Lauren, my heart is breaking for you because I've been in the same place before and I know how much it hurts. I don't know what to say, I just wanted to let you know that you'll be in my prayers and my heart is aching for you in this moment! <3 Stay strong!
**hugs**
Marie

Charlotte Cantillon (Crowley) said...

Lauren, I'm so sorry. Break ups are the worst, and I don't know what you will decide, but I have to be completely honest and tell you that if you've fallen out of love with Matt, then it's not fair on either of you to carry one.
The first break up you ever have, with your first love, is awful. Believe me. I've been there. I was 18 once too. I broke up with my first boyfriend after a few months long distance while I was at university. And you know what? It was the best thing that ever happened to me.
He didn't love me anymore and he cheated on me. I wanted him back but he wanted to move on. And that break up changed my life. I'd made no friends at university because I was always going back home to see him. And after we broke up, I found myself. I made the most amazing friends and I had the best time at university. This is the worst thing in the world right now, but I have to be honest and say going to college in a relationship is not always the best idea. You need these next few years to grow as a person and find out who you're going to be.
I broke up with my last boyfriend in August. It was awful. A lot of things changed. We still loved each other, but we wanted different things. We were two young to be together forever (and we were 21 and 23) and we wanted to do our own thing. It's been a really tough time for me, but it's also given me a freedom I didn't have. I can do what I want without being tied down.
Everything I can tell you is from my own experience, but you can only learn from your own. I'm a few years older than you and so it's easy for me to look back and say it will all be okay. But it will.
If you decide to stay together, then that's fantastic. But if you decide to break up, then you need to break up. As in don't talk. Don't stay in contact. Don't see each other. Believe me, I've tried the "let's keep talking" break up. I've done the "maybe if we stay friends we'll get back together". It just makes everything harder in the long run.
I'm so so sorry that this has happened to you, but I think you need to be honest with yourself about how you feel.
If you want to talk, please please drop me an email. Like I say, I've been through all this, hell, I'm still not over my last ex and we broke up 9 months ago, but I promise, it gets easier and one day you will look back on this and you'll be a much stronger person. And maybe I'm wrong. Maybe you and Matt are meant to be together. But you've been together since you were 13, and I am a big believer in time alone to find out who you are. And you're on the cusp of a whole new life at college and I would hate for you to not live every minute of it to the full. And I only know from my own experience that when I was still with my first boyfriend at college, I didn't have the experience I would have had if we'd not been together, and once we broke up I really broke out of my shell.
Okay, tl;dr. I hope you're okay.
Love.

xxx

Teddi said...

how sad heartbreak, sometimes it's unbearable. i feel for you both. no, you'll never forget, & one day it will feel good to remember the happy. sending love & hugs.

Mila said...

Lauren, this post made me cry. I am so sorry, nobody should have to ever have to go through this, especially since you were so close. I haven't gone through a relationship yet, so I don't have much I can offer on that, but I just want to tell you:
No matter how hard things get, no matter how harsh life can be, no matter how lonely you feel, remember that there are people there for you. Remember that your family is there for talking. All of your readers are right here with you, ready to give advice, comfort, and kind words. Always remember how blessed you are, even in the middle of something that seems so terrible that you can hardly stand it. Please, just remember that.

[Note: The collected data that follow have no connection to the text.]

/-! ### Decoding: the codes of R70 and R79, written out from the tables -/

theorem test_decode_ADV : decodePhase 0b000 = .ok .adv := by decide
theorem test_decode_SH_LO : decodePhase 0b001 = .ok .shLo := by decide
theorem test_decode_SH_HI : decodePhase 0b010 = .ok .shHi := by decide
theorem test_decode_LT_HI : decodePhase 0b011 = .ok .ltHi := by decide
theorem test_decode_LT_LO : decodePhase 0b100 = .ok .ltLo := by decide
theorem test_decode_WAIT : decodePhase 0b101 = .ok .wait := by decide
theorem test_decode_ADV_INT_UP : decodeAdvKey 0b000 = .ok .advIntUp := by decide
theorem test_decode_ADV_INT_DN : decodeAdvKey 0b001 = .ok .advIntDn := by decide
theorem test_decode_ADV_UB_REV : decodeAdvKey 0b010 = .ok .advUbRev := by decide
theorem test_decode_ADV_UB_BACK : decodeAdvKey 0b011 = .ok .advUbBack := by decide
theorem test_decode_ADV_LB_FWD : decodeAdvKey 0b100 = .ok .advLbFwd := by decide
theorem test_decode_ADV_LB_REV : decodeAdvKey 0b101 = .ok .advLbRev := by decide
theorem test_decode_reserved_phase : decodePhase 0b110 = .error .reservedPhase := by decide
theorem test_decode_reserved_key : decodeAdvKey 0b111 = .error .reservedAdvanceKey := by decide
theorem test_decodeWord_too_wide : decodeWord .phase 8 = .error .widerThanThreeBits := by decide
theorem test_table_word_LT_HI : decodeTableWord 8 3 = some .ltHi := by decide

/-- The fetch reads the code `withFetchWord` placed: SH_LO with H = 1 raises the shift clock in the first step after reset. -/
theorem test_fetch_first_step :
    (nextOf (step (State.reset.withFetchWord 8 1))).map (fun t => (t.regs.phase, t.regs.sclk)) = some (0b010, true) := by
  decide

/-! ### The sequencer: vectors A1 to A4, S2 -/

/-- What an advance leaves: position, direction, pattern, data line. -/
def advanced (i : Instr) (s : State) : Option (Code × Dir × Byte × Bool) :=
  (nextOf (exec i s)).map fun t => (t.regs.pos, t.regs.dir, t.regs.pat, t.regs.ser)

/-- A1, the reset state: (0, Asc) with N = 6 loads 0x03, the pattern of the state before the move (C1). -/
theorem test_ADV_from_reset : advanced .adv (st (build 6 1 25) Regs.reset) = some (1, .asc, 0x03, false) := by decide
/-- A6: the other effects of `ADV`. -/
theorem test_ADV_other_effects :
    (nextOf (exec .adv (st (build 6 1 25) Regs.reset))).map
      (fun t => (t.regs.bitidx, t.regs.hcnt, t.regs.tcnt, t.regs.phase)) = some (7, 0, 1, 0b001) := by decide
theorem test_ADV_LB_REV : advanced .advLbRev (st (build 6 1 25) (chaser 0 .desc)) = some (0, .asc, 0x01, false) := by decide
/-- A2, N = 2. -/
theorem test_ADV_LB_FWD_two_lights : advanced .advLbFwd (st (build 2 1 25) (chaser 0 .asc)) = some (1, .asc, 0x03, false) := by
  decide
/-- A3, N = 7: 0x40, not 0xC0. -/
theorem test_ADV_UB_REV_guards_bit_seven :
    advanced .advUbRev (st (build 7 1 25) (chaser 6 .asc)) = some (6, .desc, 0x40, false) := by decide
/-- A4, N = 8: bit 7 is the first data bit. -/
theorem test_ADV_UB_REV_full_width :
    advanced .advUbRev (st (build 8 1 25) (chaser 7 .asc)) = some (7, .desc, 0x80, true) := by decide
theorem test_ADV_UB_BACK : advanced .advUbBack (st (build 6 1 25) (chaser 5 .desc)) = some (4, .desc, 0x30, false) := by decide
/-- A4, N = 8: the move may land on the upper bound. -/
theorem test_ADV_INT_UP_onto_bound :
    advanced .advIntUp (st (build 8 1 25) (chaser 6 .asc)) = some (7, .asc, 0xC0, true) := by decide
theorem test_ADV_INT_DN : advanced .advIntDn (st (build 6 1 25) (chaser 3 .desc)) = some (2, .desc, 0x0C, false) := by decide
theorem test_case_not_selected :
    refusalOf (exec .advIntUp (st (build 6 1 25) (chaser 5 .asc))) = some .caseNotSelected := by decide

/-! ### The driver and the scheduler: the rules' examples, vectors D1, D3, K13 to K16 -/

/-- R120: `SH_LO b5 .h1`, H = 2, tcnt = 10 gives `SH_HI b5 .h0`, sclk = 1, tcnt = 11. -/
theorem test_SH_LO_last_cycle :
    (nextOf (exec .shLo (st (build 6 2 40) (inTick 0b001 5 1 10 false false false)))).map (·.regs)
      = some (inTick 0b010 5 0 11 false true false) := by decide
/-- P4, cycles 32 and 33: the receiver shifts a 0 into 0x0C. -/
theorem test_SH_LO_edge_shifts :
    (nextOf (exec .shLo (st (build 6 1 25) (inTick 0b001 7 0 1 false false false)))).map (·.rx)
      = some ⟨0x18, 0x03⟩ := by decide
/-- R123, vector D3: `SH_HI b3 .h1` with H = 2 and pat = 0xA5 gives `SH_LO b2 .h0`, ser = pat[2] = 1. -/
theorem test_SH_HI_next_bit :
    (nextOf (exec .shHi (st (build 6 2 40) { inTick 0b010 3 1 20 false true false with pat := 0xA5 }))).map
      (fun t => (t.regs.phase, t.regs.bitidx, t.regs.hcnt, t.regs.ser, t.regs.sclk)) = some (0b001, 2, 0, true, false) := by
  decide
/-- D1, c0+16 to c0+17: after bit 0 the latch rises and the outputs copy the chain. -/
theorem test_SH_HI_last_bit_latches :
    (nextOf (exec .shHi (st (build 6 1 25) (inTick 0b010 0 0 16 true true false)))).map
      (fun t => (t.regs.phase, t.regs.lclk, t.rx.out)) = some (0b011, true, 0x0C) := by decide
/-- R124: `LT_HI .h1`, H = 2, tcnt = 34 gives `LT_LO .h0`, lclk = 0, tcnt = 35. -/
theorem test_LT_HI_last_cycle :
    (nextOf (exec .ltHi (st (build 6 2 40) (inTick 0b011 0 1 34 true false true)))).map (·.regs)
      = some (inTick 0b100 0 0 35 true false false) := by decide
/-- K13. -/
theorem test_LT_LO_in_time :
    (nextOf (exec .ltLo (st (build 6 1 25) (inTick 0b100 0 0 18 true false false)))).map
      (fun t => (t.regs.phase, t.regs.tcnt, t.regs.ovr)) = some (0b101, 19, false) := by decide
/-- K14: WORK = T is an overrun. -/
theorem test_LT_LO_overrun :
    (nextOf (exec .ltLo (st (build 6 1 19) (inTick 0b100 0 0 18 true false false)))).map
      (fun t => (t.regs.phase, t.regs.tcnt, t.regs.ovr)) = some (0b000, 0, true) := by decide
/-- K15. -/
theorem test_WAIT_goes_on :
    (nextOf (exec .wait (st (build 6 1 25) (inTick 0b101 0 0 23 true false false)))).map
      (fun t => (t.regs.phase, t.regs.tcnt)) = some (0b101, 24) := by decide
/-- K16. -/
theorem test_WAIT_ends :
    (nextOf (exec .wait (st (build 6 1 25) (inTick 0b101 0 0 24 true false false)))).map
      (fun t => (t.regs.phase, t.regs.tcnt)) = some (0b000, 0) := by decide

You are beautiful, kind, stylish, smart, strong, and so much more. You can get through this. I'm always here if you need to talk, whether it's in a Facebook message or in comments. I know I'm younger than you, I know we've never met, but I just want you to know that I, and the rest of your readers are here for you, no matter what. Keep your head up, sweetie. <3

xoxo

Midwest Muse said...

Oh darling! How sad the first true heartbreak is. I think you'll figure it out and in time, you'll realize that whatever happens was for the best. You being away at college and college in general will change you and you deserve to live and be happy. Even if he's this amazing part of your life, you can't fake love. You can always love someone but being in love is completely different. Don't stick it out due to habit. Stick it out because it's the only thing in the world you want. Be fair to him while also being true to yourself. You're an honest/loving person and I think you know exactly what path you must take to make everything alright.

elizabeth marie. said...

Oh honey I am so sorry to read all of this. The first breakups are really the hardest and it will get better after a while. I really do hope you two can talk it through. And if you really need someone to talk to in Kent (not trying to sound all weird and stuff and I know we haven't talked) but I seriously live around to less than five minutes away. Kent can be a scary place at first but it's not that bad.
Good luck with all of this. I'm definitely hoping for the best for you.

Unknown said...

Lauren,

My heart goes out to you. I'm so sorry; I understand how hard it can be right now, that feeling where you are missing your other half. I just want you to know that, even though it is so hard right now, stay strong dearest. You are beautiful and wonderful. <3

xoxo,
Laura
http://lauraisthriftingthroughlife.blogspot.com/

Unknown said...

You poor dear! Having been at his end of that sort of explosion of emotion only scant moths ago, I could tell you what I felt at that moment:

"The woman I love, who I have trusted with every bit of me, who knows me better than anyone no longer sees me as anyone special."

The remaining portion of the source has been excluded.